In contrast, with the iCELLis unit, only one or two operators are required for operation. Plus its smaller footprint has a big impact, too—one iCELLis unit, including its controller and feed-in and feed-out tank, will fit into a 6m² space. This allows for manufacturing expansion without the need to increase the existing manufacturing footprint or incur additional capital expenditures.
Although the footprint required for a stirred tank reactor containing microcarriers is much lower, the requirement for preparing and sterilizing those microcarriers adds to the time it takes to prepare the manufacturing process. Perfusion is also much more time-consuming, because it involves media exchange using gravity to settle the microcarriers within the bioreactor, or an external perfusion device that also requires sterilization. The extremely long time it typically takes to develop the process is, in large part, a result of the difficulty in identifying the optimum conditions in terms of shear stress.

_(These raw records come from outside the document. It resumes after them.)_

-- ==== Sys2Proof/Machine/Arith.lean ====
section
/-! DEFINITION. The arithmetic primitives of R14, over the mathematical integers (R13). -/

namespace Sys2Proof

/-- `fdiv(a, b)` of R14: the floor of `a / b` for `b > 0` (R15: rounding toward minus infinity). -/
def fdiv (a b : Int) : Int := Int.fdiv a b

/-- `clamp(v, lo, hi)` of R14, for `lo ≤ hi`. -/
def clamp (v lo hi : Int) : Int :=
  if v < lo then lo else if hi < v then hi else v

end Sys2Proof
end

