-- ==== Sys2Proof/Decode.lean ====
section
/-! DEFINITION. The decoder of R88, total on every 32-bit word and refusing by name, the encoder of R82, and the match
and mask words of the operation table R84. -/

namespace Sys2Proof

/-- `OPC = w[31:28]` (R82). -/
def opcField (w : Word) : BitVec 4 := w.extractLsb' 28 4

/-- `REG = w[27:24]` (R82, R87). -/
def regField (w : Word) : BitVec 4 := w.extractLsb' 24 4

/-- `ZERO = w[23:16]` (R82). -/
def zeroField (w : Word) : BitVec 8 := w.extractLsb' 16 8

/-- `IMM = w[15:0]` (R82, R85). -/
def immField (w : Word) : Imm := w.extractLsb' 0 16

/-- The operation code of R84; `none` for the reserved values 0xD, 0xE, 0xF (R89). -/
def Opcode.ofBits (b : BitVec 4) : Option Opcode :=
  match b.toNat with
  | 0 => some .nop
  | 1 => some .rst
  | 2 => some .adcdone
  | 3 => some .conv
  | 4 => some .incedge
  | 5 => some .decedge
  | 6 => some .inc
  | 7 => some .dec
  | 8 => some .tclk
  | 9 => some .tick
  | 10 => some .pclk
  | 11 => some .svc
  | 12 => some .rd
  | _ => none

/-- The `OPC` value of an operation code (R84). -/
def Opcode.toBits : Opcode → BitVec 4
  | .nop => 0x0#4
  | .rst => 0x1#4
  | .adcdone => 0x2#4
  | .conv => 0x3#4
  | .incedge => 0x4#4
  | .decedge => 0x5#4
  | .inc => 0x6#4
  | .dec => 0x7#4
  | .tclk => 0x8#4
  | .tick => 0x9#4
  | .pclk => 0xA#4
  | .svc => 0xB#4
  | .rd => 0xC#4

/-- The format of each operation code (R83, R84). -/
def Opcode.format : Opcode → Format
  | .nop => .n
  | .rst => .n
  | .adcdone => .i
  | .conv => .i
  | .incedge => .n
  | .decedge => .n
  | .inc => .n
  | .dec => .n
  | .tclk => .i
  | .tick => .n
  | .pclk => .i
  | .svc => .n
  | .rd => .r

/-- The `match` column of R84. -/
def Opcode.matchWord : Opcode → Word
  | .nop => 0x00000000#32
  | .rst => 0x10000000#32
  | .adcdone => 0x20000000#32
  | .conv => 0x30000000#32
  | .incedge => 0x40000000#32
  | .decedge => 0x50000000#32
  | .inc => 0x60000000#32
  | .dec => 0x70000000#32
  | .tclk => 0x80000000#32
  | .tick => 0x90000000#32
  | .pclk => 0xA0000000#32
  | .svc => 0xB0000000#32
  | .rd => 0xC0000000#32

/-- The `mask` column of R84. -/
def Opcode.maskWord : Opcode → Word
  | .nop => 0xFFFFFFFF#32
  | .rst => 0xFFFFFFFF#32
  | .adcdone => 0xFFFF0000#32
  | .conv => 0xFFFF0000#32
  | .incedge => 0xFFFFFFFF#32
  | .decedge => 0xFFFFFFFF#32
  | .inc => 0xFFFFFFFF#32
  | .dec => 0xFFFFFFFF#32
  | .tclk => 0xFFFF0000#32
  | .tick => 0xFFFFFFFF#32
  | .pclk => 0xFFFF0000#32
  | .svc => 0xFFFFFFFF#32
  | .rd => 0xF0FFFFFF#32

/-- The register name of an index (R61, R87): all sixteen values decode. -/
def Reg.ofBits (b : BitVec 4) : Reg :=
  match b.toNat with
  | 0 => .raw
  | 1 => .sp
  | 2 => .duty
  | 3 => .period
  | 4 => .integ
  | 5 => .perr
  | 6 => .scnt
  | 7 => .debi
  | 8 => .debd
  | 9 => .status
  | 10 => .adcd
  | 11 => .tcnt
  | 12 => .pcnt
  | 13 => .r13
  | 14 => .r14
  | _ => .r15

/-- The index of a register name (R61). -/
def Reg.toBits : Reg → BitVec 4
  | .raw => 0#4
  | .sp => 1#4
  | .duty => 2#4
  | .period => 3#4
  | .integ => 4#4
  | .perr => 5#4
  | .scnt => 6#4
  | .debi => 7#4
  | .debd => 8#4
  | .status => 9#4
  | .adcd => 10#4
  | .tcnt => 11#4
  | .pcnt => 12#4
  | .r13 => 13#4
  | .r14 => 14#4
  | .r15 => 15#4

/-- Cases 3, 4 and 5 of R88: a field that the format requires to be 0 is not 0. -/
def formatFault (f : Format) (w : Word) : Option NoOperation :=
  match f with
  | .n => if w.extractLsb' 0 28 = 0#28 then none else some .operandInFormatN
  | .i => if regField w = 0#4 then none else some .regInFormatI
  | .r => if immField w = 0#16 then none else some .immInFormatR

/-- The operation with this code and these operand fields; a field its format does not use is left out (R84). -/
def Opcode.operation (o : Opcode) (imm : Imm) (reg : Reg) : Instr :=
  match o with
  | .nop => .nop
  | .rst => .rst
  | .adcdone => .adcdone imm
  | .conv => .conv imm
  | .incedge => .incedge
  | .decedge => .decedge
  | .inc => .inc
  | .dec => .dec
  | .tclk => .tclk imm
  | .tick => .tick
  | .pclk => .pclk imm
  | .svc => .svc
  | .rd => .rd reg

/-- The decoder (R88): the six refusing cases in their order, then case 7. -/
def decode (c : Cfg) (w : Word) : Except NoOperation Instr :=
  if zeroField w ≠ 0#8 then .error .zeroFieldNotZero
  else
    match Opcode.ofBits (opcField w) with
    | none => .error .reservedOpcode
    | some o =>
      match formatFault o.format w with
      | some r => .error r
      | none =>
        if (o.operation (immField w) (Reg.ofBits (regField w))).wf c then
          .ok (o.operation (immField w) (Reg.ofBits (regField w)))
        else .error .sampleOutOfRange

/-- The operation code of an operation (R84). -/
def Instr.opcode : Instr → Opcode
  | .nop => .nop
  | .rst => .rst
  | .adcdone _ => .adcdone
  | .conv _ => .conv
  | .incedge => .incedge
  | .decedge => .decedge
  | .inc => .inc
  | .dec => .dec
  | .tclk _ => .tclk
  | .tick => .tick
  | .pclk _ => .pclk
  | .svc => .svc
  | .rd _ => .rd

/-- The `IMM` field of an operation; 0 where the format has none (R83, R88). -/
def Instr.immBits : Instr → Imm
  | .nop => 0#16
  | .rst => 0#16
  | .adcdone d => d
  | .conv d => d
  | .incedge => 0#16
  | .decedge => 0#16
  | .inc => 0#16
  | .dec => 0#16
  | .tclk n => n
  | .tick => 0#16
  | .pclk n => n
  | .svc => 0#16
  | .rd _ => 0#16

/-- The `REG` field of an operation; 0 where the format has none (R83, R88). -/
def Instr.regBits : Instr → BitVec 4
  | .nop => 0#4
  | .rst => 0#4
  | .adcdone _ => 0#4
  | .conv _ => 0#4
  | .incedge => 0#4
  | .decedge => 0#4
  | .inc => 0#4
  | .dec => 0#4
  | .tclk _ => 0#4
  | .tick => 0#4
  | .pclk _ => 0#4
  | .svc => 0#4
  | .rd reg => reg.toBits

/-- The encoder (R88): the fields placed as in R82, every unused field 0. -/
def encode (i : Instr) : Word :=
  i.opcode.toBits ++ i.regBits ++ 0#8 ++ i.immBits

/-- What the decoder reads, under P0, from the operation word `w` of `nbits` bits (bits above are 0). -/
def decodeTableWord (nbits w : Nat) : Option Instr :=
  (decode Cfg.p0 (BitVec.ofNat 32 (w % 2 ^ nbits))).toOption

end Sys2Proof
end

By circulating media using a magnetic drive impeller, low shear stress and high cell viability is maintained with the iCELLis. The fact that the iCELLis is a disposable system significantly cuts cleaning and sterilizing time investments.
A disposable fixed-bed device such as iCELLis therefore offers the perfect balance between efficiency, development time and reduction in the overall cost of production, once the optimal process conditions are identified. Ultimately, disposable fixed-bed manufacturing equipment allows development timelines to be reduced, thus speeding up time-to-market for vaccines and other products made via adherent cell culture, while optimizing the cost effectiveness of the manufacturing process.